During your time at Rosbank, users regularly encountered problems when logging into the application. You managed to solve the problem — complaints on this issue have almost disappeared. What problems with the entry point to the application did you identify, how did they manifest themselves, and what did you do?
It was one of those cases when, it would seem, everything works, but in fact, customers encountered errors every day. For me, it was just the case when I needed to "dig deep" and not accept the architecture as something given. The problems manifested themselves on the user side: someone could not log in after updating the application, someone's authorization took up to 15 seconds, and some customers did not experience anything at all — just a white screen. Such requests were received by technical support constantly, and they accounted for up to a third of all tickets. The first thing I did was trace client requests. We implemented distributed tracing and improved the logging system at all key stages of authorization — from the gateway to the responsible backend services. This allowed us to accurately determine where exactly the "chain breaks". As a result, it turned out that many problems arose during the authorization process. One of them was related to inconsistent routing — the gateway directed clients to non-corresponding versions of services. Another — with the leakage of security context during authorization. In addition, there were problems with the network availability of the cache, which temporarily stored meta-information about tokens. Most of the problems were solved by rewriting the gateway code and authorization service filters. And the failure with access to the cache turned out to be caused by a banal reason — the lack of network rules in the orchestrator of backend services. This case showed me how important it is to develop critical parts of the system not just as a separate feature, but as a full-fledged engineering platform, where everything is thought out — from UX to SLA.
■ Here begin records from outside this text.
-- ==== Sys2Proof/Machine/Special.lean ====
section
/-! DEFINITION. The special functions (R121): the exact value to 640 bits below the binary point and what lies below, rounded once
(assumption log 6). -/

namespace Sys2Proof.Machine

open Sys2Proof

/-- Bits of the fixed-point evaluations. -/
def fixBits : Nat := 640
def fixOne : Nat := 2 ^ fixBits

/-- The sum of 1 / (k * 2^k) for k from i, n terms: ln 2 (fixed point). -/
def ln2Sum : Nat → Nat → Nat
  | 0, _ => 0
  | n + 1, i => fixOne / (i * 2 ^ i) + ln2Sum n (i + 1)

/-- ln 2 in fixed point. -/
def ln2Fix : Nat := ln2Sum 660 1

/-- The Taylor terms of e^t from term i, where `term` is t^i / i!. -/
def expSum (t : Nat) : Nat → Nat → Nat → Nat
  | 0, _, _ => 0
  | n + 1, i, term => term + expSum t n (i + 1) (term * t / fixOne / (i + 1))

/-- 2^f for a fixed-point f in 0 to 1. -/
def exp2Fix (f : Nat) : Nat := expSum (f * ln2Fix / fixOne) 160 0 fixOne

/-- The odd terms of atanh z from exponent i, where `pow` is z^i. -/
def atanhSum (z2 : Nat) : Nat → Nat → Nat → Nat
  | 0, _, _ => 0
  | n + 1, i, pow => pow / i + atanhSum z2 n (i + 2) (pow * z2 / fixOne)

/-- log2 y for a fixed-point y in 1 to 2. -/
def log2Fix (y : Nat) : Nat :=
  let z := (y - fixOne) * fixOne / (y + fixOne)
  2 * atanhSum (z * z / fixOne) 210 1 z * fixOne / ln2Fix

/-- The integer square root, bit by bit from bit n - 1 of the root down. -/
def isqrtFrom (x : Nat) : Nat → Nat → Nat
  | 0, r => r
  | n + 1, r => if (r + 2 ^ n) * (r + 2 ^ n) ≤ x then isqrtFrom x n (r + 2 ^ n) else isqrtFrom x n r

/-- 1/x (R121). -/
def Fmt.rcp (f : Fmt) (rm : BitVec 2) (a : Nat) : Nat :=
  match f.decode a with
  | .nan n fr => f.quiet n fr
  | .inf n => f.signBit n
  | .fin n m e =>
    if m = 0 then f.signBit n + f.infBits
    else f.round rm n (2 ^ 96 / m) (-e - 96) (decide (2 ^ 96 % m ≠ 0))

/-- 1/sqrt x (R121). -/
def Fmt.rsq (f : Fmt) (rm : BitVec 2) (a : Nat) : Nat :=
  match f.decode a with
  | .nan n fr => f.quiet n fr
  | .inf n => if n then f.nanBits else 0
  | .fin n m e =>
    if m = 0 then f.signBit n + f.infBits
    else if n then f.nanBits
    else
      let m' := if e % 2 = 0 then m else 2 * m
      let e' := if e % 2 = 0 then e else e - 1
      let q := 2 ^ 192 / m'
      let r := isqrtFrom q 97 0
      f.round rm false r (-(e' / 2) - 96) (decide (r * r ≠ q) || decide (2 ^ 192 % m' ≠ 0))

/-- A value as floor and fixed-point fraction, for |x| below 2^12. -/
def fixSplit (neg : Bool) (m : Nat) (e : Int) : Int × Nat :=
  let mag := if 0 ≤ e then m * 2 ^ (e.toNat + fixBits) else m * 2 ^ fixBits / 2 ^ (-e).toNat
  let v : Int := if neg then -(mag : Int) else mag
  (v / fixOne, (v % fixOne).toNat)

/-- 2^x (R121). -/
def Fmt.exp2 (f : Fmt) (rm : BitVec 2) (a : Nat) : Nat :=
  match f.decode a with
  | .nan n fr => f.quiet n fr
  | .inf n => if n then 0 else f.infBits
  | .fin n m e =>
    if m = 0 then f.round rm false 1 0 false
    else if 12 < (Nat.log2 m : Int) + e then f.round rm false 1 (if n then -4096 else 4096) true
    else
      let (i, fr) := fixSplit n m e
      if fr = 0 then f.round rm false 1 i false
      else f.round rm false (exp2Fix fr) (i - fixBits) true

/-- log2 x (R121). -/
def Fmt.log2 (f : Fmt) (rm : BitVec 2) (a : Nat) : Nat :=
  match f.decode a with
  | .nan n fr => f.quiet n fr
  | .inf n => if n then f.nanBits else f.infBits
  | .fin n m e =>
    if m = 0 then f.signBit true + f.infBits
    else if n then f.nanBits
    else
      let l := Nat.log2 m
      let i : Int := (l : Int) + e
      if m = 2 ^ l then f.ofVal rm (.fin (decide (i < 0)) i.natAbs 0)
      else
        let v : Int := i * fixOne + log2Fix (m * 2 ^ (fixBits - l))
        if 0 ≤ v then f.round rm false v.toNat (-(fixBits : Int)) true
        else f.round rm true (v.natAbs - 1) (-(fixBits : Int)) true

/-- tanh x = (1 - u) / (1 + u) with u = 2^(-2x / ln 2), below 1 for every finite x (R121). -/
def Fmt.tanh (f : Fmt) (rm : BitVec 2) (a : Nat) : Nat :=
  match f.decode a with
  | .nan n fr => f.quiet n fr
  | .inf n => f.round rm n 1 0 false
  | .fin n m e =>
    if m = 0 then f.signBit n
    else if 8 ≤ (Nat.log2 m : Int) + e then f.round rm n (fixOne - 1) (-(fixBits : Int)) true
    else
      let x := if 0 ≤ e then m * 2 ^ (e.toNat + fixBits) else m * 2 ^ fixBits / 2 ^ (-e).toNat
      let y := 2 * x * fixOne / ln2Fix
      let u := if y % fixOne = 0 then fixOne / 2 ^ (y / fixOne) else exp2Fix (fixOne - y % fixOne) / 2 ^ (y / fixOne + 1)
      f.round rm n (Nat.min ((fixOne - u) * fixOne / (fixOne + u)) (fixOne - 1)) (-(fixBits : Int)) true

end Sys2Proof.Machine
end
During your work at the bank, its application became noticeably more stable — availability increased to 99.97%. What technology did you use, how did you manage to achieve such high stability?
After I encountered inconsistent routing and began to build transparency of requests, I decided to implement Spring Cloud Gateway. But it is important to understand that stability and high availability of the application are not achieved through one technology, there is no so-called "silver bullet" that solves all problems at once. Spring Cloud Gateway did not give an instant or "magical" increase in availability, but played a role in achieving this indicator. The result was achieved through the coordinated and systematic work of all development teams. From the very beginning, working as a technical leader, I built processes in such a way as to minimize the likelihood of errors and hidden defects. And in case of their occurrence — to ensure the fastest possible response. It was then that we decided to grow our own SRE engineers within the team — and successfully implemented this direction. As a result, a combination of factors: the spread of event-driven architecture throughout the backend part of the remote banking platform, strong technical leadership, mature development and testing processes, as well as a competent choice of technologies — allowed us to reach very high availability indicators for a high-load banking application.
Nikita, you actively communicate with the professional community: you speak at specialized conferences, you are a member of the IEEE and Hackathon Raptors associations, which accept only highly qualified specialists who have already proven themselves. Are there any current trends in fintech development that you would call overrated, and what, on the contrary, is developing quietly, but will soon "shoot"?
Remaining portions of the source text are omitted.